Segment Start: Dataset

/-- Settles O8, by the three kinds of bank. -/
theorem addressDecoderTable : Obligations.AddressDecoderTable := by
  intro _ off
  refine ⟨fun hb => ?_, fun hb => decodeAddr_cartBank hb off, fun hb => decodeAddr_wramBank hb off⟩
  have hmirror := (isMirrorBank_iff _).2 hb
  have hreg : ∀ o : Nat, (0x2100 ≤ o ∧ o ≤ 0x21FF) ∨ (0x4000 ≤ o ∧ o ≤ 0x43FF) → isCellOffset o = true := by
    simp [isCellOffset]
  exact ⟨decodeAddr_mirrorBank_wram hmirror,
    fun h1 h2 => decodeAddr_mirrorBank_openBus hmirror (.inl ⟨h1, h2⟩),
    fun h1 h2 => decodeAddr_mirrorBank_reg hmirror (hreg _ (.inl ⟨h1, h2⟩)),
    fun h1 h2 => decodeAddr_mirrorBank_openBus hmirror (.inr (.inl ⟨h1, h2⟩)),
    fun h1 h2 => decodeAddr_mirrorBank_reg hmirror (hreg _ (.inr ⟨h1, h2⟩)),
    fun h1 h2 => decodeAddr_mirrorBank_openBus hmirror (.inr (.inr ⟨h1, h2⟩)),
    decodeAddr_mirrorBank_cart hmirror⟩

/-! ### Reads by region (R80) -/

section Reads

variable {a : Addr} {s : State}

theorem memRead_wram {i : Nat} (h : decodeAddr a = .wram i) :
    memRead a s = .ok (s.wram.read i) { s with mdr := s.wram.read i } := by
  simp [memRead, h, readLatched]

theorem memRead_reg {o : Nat} (h : decodeAddr a = .reg o) :
    memRead a s = .ok (s.cells.read o) { s with mdr := s.cells.read o } := by
  simp [memRead, h, readLatched]

theorem memRead_openBus (h : decodeAddr a = .openBus) : memRead a s = .ok s.mdr s := by
  simp [memRead, h, readLatched]

theorem memRead_cart_byte {v : Byte} {c : Cart} (h : decodeAddr a = .cart a) (hc : cartRead s.cart a = (.byte v, c)) :
    memRead a s = .ok v { s with mdr := v, cart := c } := by
  simp [memRead, h, hc, readLatched]

theorem memRead_cart_undriven {c : Cart} (h : decodeAddr a = .cart a) (hc : cartRead s.cart a = (.undriven, c)) :
    memRead a s = .ok s.mdr { s with cart := c } := by
  simp [memRead, h, hc, readLatched]

theorem memRead_cart_unsupported {c : Cart} (h : decodeAddr a = .cart a) (hc : cartRead s.cart a = (.unsupported, c)) :
    memRead a s = .raise (.cartUnsupported a .read s.opAddr) { s with cart := c } := by
  simp [memRead, h, hc]

end Reads

/-- Settles O9, region by region. -/
theorem busReadReturnsAndLatches : Obligations.BusReadReturnsAndLatches := fun _ _ =>
  ⟨fun _ => memRead_wram, fun _ => memRead_reg, memRead_openBus, fun h =>
    ⟨fun _ _ => memRead_cart_byte h, fun _ => memRead_cart_undriven h, fun _ => memRead_cart_unsupported h⟩⟩

/-! ### Writes by region (R81, R82) -/

section Writes

variable {a : Addr} {v : Byte} {s : State}

theorem memWrite_wram {i : Nat} (h : decodeAddr a = .wram i) :
    memWrite a v s = .ok () { s with mdr := v, wram := s.wram.write i v } := by
  rw [memWrite_eq_storeByte (by simp [h])]
  simp [storeByte, h]

theorem memWrite_reg {o : Nat} (h : decodeAddr a = .reg o) (ho : o ≠ 0x420B) :
    memWrite a v s = .ok () { s with mdr := v, cells := s.cells.write o v } := by
  rw [memWrite_eq_storeByte (by simp [h, ho])]
  simp [storeByte, h]

/-- A write of the DMA-enable register stores the cell, then runs the engine (R82). -/
theorem memWrite_dmaEnable (h : decodeAddr a = .reg 0x420B) :
    memWrite a v s = dmaTrigger v { s with mdr := v, cells := s.cells.write 0x420B v } := by
  simp [memWrite, storeByte, h]

theorem memWrite_openBus (h : decodeAddr a = .openBus) : memWrite a v s = .ok () { s with mdr := v } := by
  rw [memWrite_eq_storeByte (by simp [h])]
  simp [storeByte, h]

theorem memWrite_cart {c : Cart} (h : decodeAddr a = .cart a) (hc : cartWrite s.cart a v = some c) :
    memWrite a v s = .ok () { s with mdr := v, cart := c } := by
  rw [memWrite_eq_storeByte (by simp [h])]
  simp [storeByte, h, hc]

theorem memWrite_cart_unsupported (h : decodeAddr a = .cart a) (hc : cartWrite s.cart a v = none) :
    memWrite a v s = .raise (.cartUnsupported a .write s.opAddr) { s with mdr := v } := by
  rw [memWrite_eq_storeByte (by simp [h])]
  simp [storeByte, h, hc]

end Writes

/-- Settles O10, region by region. -/
theorem busWriteStoresAndLatches : Obligations.BusWriteStoresAndLatches := fun _ _ _ =>
  ⟨fun _ => memWrite_wram, fun _ => memWrite_reg, memWrite_dmaEnable, memWrite_openBus, fun h =>
    ⟨fun _ => memWrite_cart h, memWrite_cart_unsupported h⟩⟩

/-! ### The mirroring law (R78) -/

/-- Two addresses of the same region outside the cartridge read as one. -/
theorem memRead_eq_of_decodeAddr_eq {a a' : Addr} (h : decodeAddr a' = decodeAddr a) (s : State) :
    memRead a' s = memRead a s := by
  have hne := decodeAddr_ne_undecoded a
  unfold memRead
  rw [h]
  cases hd : decodeAddr a with
  | undecoded => exact absurd hd hne
  | _ => rfl

/-- The cartridge's answer depends on the address without its mirror (R76). -/
theorem cartRead_answer_eq {a a' : Addr} (h : cartKey a' = cartKey a) (c : Cart) : (cartRead c a').1 = (cartRead c a).1 := by
  unfold cartRead
  rw [h]
  cases sparseRead CartCell.undriven c.cells (cartKey a) <;> rfl

/-- Two cartridge addresses with one key answer a read with the same byte. -/
theorem memRead_ok_of_cartKey_eq {a a' : Addr} (hd : decodeAddr a = .cart a) (hd' : decodeAddr a' = .cart a')
    (hkey : cartKey a' = cartKey a) {s t : State} {v : Byte} (h : memRead a s = .ok v t) :
    ∃ t', memRead a' s = .ok v t' := by
  have hans := cartRead_answer_eq hkey s.cart
  cases hc : cartRead s.cart a with
  | mk ans c =>
    cases hc' : cartRead s.cart a' with
    | mk ans' c' =>
      obtain rfl : ans' = ans := by simpa [hc, hc'] using hans
      cases ans' with
      | byte w =>
        obtain ⟨rfl, -⟩ := Res.ok.inj ((memRead_cart_byte hd hc).symm.trans h)
        exact ⟨_, memRead_cart_byte hd' hc'⟩
      | undriven =>
        obtain ⟨rfl, -⟩ := Res.ok.inj ((memRead_cart_undriven hd hc).symm.trans h)
        exact ⟨_, memRead_cart_undriven hd' hc'⟩
      | unsupported => exact nomatch (memRead_cart_unsupported hd hc).symm.trans h

section Mirror

variable {b : Byte} (hb : b.toNat ≤ 0x3F)
include hb

theorem mirror_toNat : (b + 0x80).toNat = b.toNat + 0x80 := by
  simp [BitVec.toNat_add]
  omega

theorem isMirrorBank_of_mirror : isMirrorBank b.toNat = true ∧ isMirrorBank (b + 0x80).toNat = true := by
  rw [isMirrorBank_iff, isMirrorBank_iff, mirror_toNat hb]
  omega

theorem cartKey_mirror (off : Word) : cartKey (mkAddr (b + 0x80) off) = cartKey (mkAddr b off) := by
  obtain ⟨hbank, hbank'⟩ := isMirrorBank_of_mirror hb
  simp only [cartKey, bankOf_mkAddr, hbank, hbank', if_true, mkAddr_toNat]
  rw [mirror_toNat hb]
  omega

/-- Bank b + 0x80 has the region of bank b below offset 0x8000, and the cartridge above it, as bank b has. -/
theorem decodeAddr_mirror (off : Word) :
    decodeAddr (mkAddr (b + 0x80) off) = decodeAddr (mkAddr b off) ∨
      (decodeAddr (mkAddr b off) = .cart (mkAddr b off) ∧
        decodeAddr (mkAddr (b + 0x80) off) = .cart (mkAddr (b + 0x80) off)) := by
  obtain ⟨hbank, hbank'⟩ := isMirrorBank_of_mirror hb
  rcases Nat.lt_or_ge off.toNat 0x8000 with hoff | hoff
  · have hlow : off.toNat ≤ 0x7FFF := by omega
    left
    simp only [decodeAddr, bankOf_mkAddr, offOf_mkAddr, hbank, hbank', hlow, if_true]
  · exact .inr ⟨decodeAddr_mirrorBank_cart hbank hoff, decodeAddr_mirrorBank_cart hbank' hoff⟩

end Mirror

/-- Settles O11: the two banks have the same region or the same cartridge key. -/
theorem mirrorBanksReadAlike : Obligations.MirrorBanksReadAlike := by
  intro b off s hb _
  have hkey := cartKey_mirror hb off
  rcases decodeAddr_mirror hb off with heq | ⟨hd, hd'⟩
  · rw [memRead_eq_of_decodeAddr_eq heq]
    exact ⟨fun v t h => ⟨t, h⟩, fun v t h => ⟨t, h⟩⟩
  · exact ⟨fun v t => memRead_ok_of_cartKey_eq hd hd' hkey, fun v t => memRead_ok_of_cartKey_eq hd' hd hkey.symm⟩

/-! ### The round-trip and open-bus laws (R105) -/

/-- A byte written in WRAM is read back. -/
theorem memRead_memWrite_wram {a : Addr} {i : Nat} (h : decodeAddr a = .wram i) (v : Byte) {s : State}
    (hs : s.memoriesOk = true) : ∃ t, memWrite a v s = .ok () t ∧ memRead a t = .ok v t := by
  obtain ⟨⟨hwf, -⟩, -⟩ := (memoriesOk_iff s).1 hs
  refine ⟨_, memWrite_wram h, ?_⟩
  rw [memRead_wram h]
  simp [Memory.read_write_same _ _ _ hwf]

/-- The latch takes the byte of every plain store (R81). -/
theorem storeByte_mdr (a : Addr) (v : Byte) (s : State) : (storeByte a v s).All fun t => t.mdr = v := by
  unfold storeByte
  cases decodeAddr a with
  | cart c =>
    dsimp only
    cases cartWrite s.cart c v <;> rfl
  | _ => rfl

/-- Settles O12: WRAM gives the byte back, and the latch keeps it for the open bus. -/
theorem roundTripAndOpenBus : Obligations.RoundTripAndOpenBus := by
  constructor
  · intro a v s hs hbank
    have hb : (bankOf a).toNat = 0x7E ∨ (bankOf a).toNat = 0x7F := by rcases hbank with h | h <;> simp [h]
    have hd := decodeAddr_wramBank hb (offOf a)
    rw [mkAddr_bankOf_offOf] at hd
    exact memRead_memWrite_wram hd v hs
  · intro a v s t hdma h
    rw [memWrite_eq_storeByte hdma] at h
    have hmdr : t.mdr = v := (storeByte_mdr a v s).of_ok h
    rw [memRead_openBus (by decide), hmdr]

Segment End: Dataset

• [What this task involves]: The first line of the entries, the line with "fun h1 h2 => decodeAddr_mirrorBank_reg hmirror (hreg _ (.inl", and every line between them should be retyped exactly, and nothing else.

• [Task answer]:
/-- Settles O8, by the three kinds of bank. -/
theorem addressDecoderTable : Obligations.AddressDecoderTable := by
  intro _ off
  refine ⟨fun hb => ?_, fun hb => decodeAddr_cartBank hb off, fun hb => decodeAddr_wramBank hb off⟩
  have hmirror := (isMirrorBank_iff _).2 hb
  have hreg : ∀ o : Nat, (0x2100 ≤ o ∧ o ≤ 0x21FF) ∨ (0x4000 ≤ o ∧ o ≤ 0x43FF) → isCellOffset o = true := by
    simp [isCellOffset]
  exact ⟨decodeAddr_mirrorBank_wram hmirror,
    fun h1 h2 => decodeAddr_mirrorBank_openBus hmirror (.inl ⟨h1, h2⟩),
    fun h1 h2 => decodeAddr_mirrorBank_reg hmirror (hreg _ (.inl ⟨h1, h2⟩)),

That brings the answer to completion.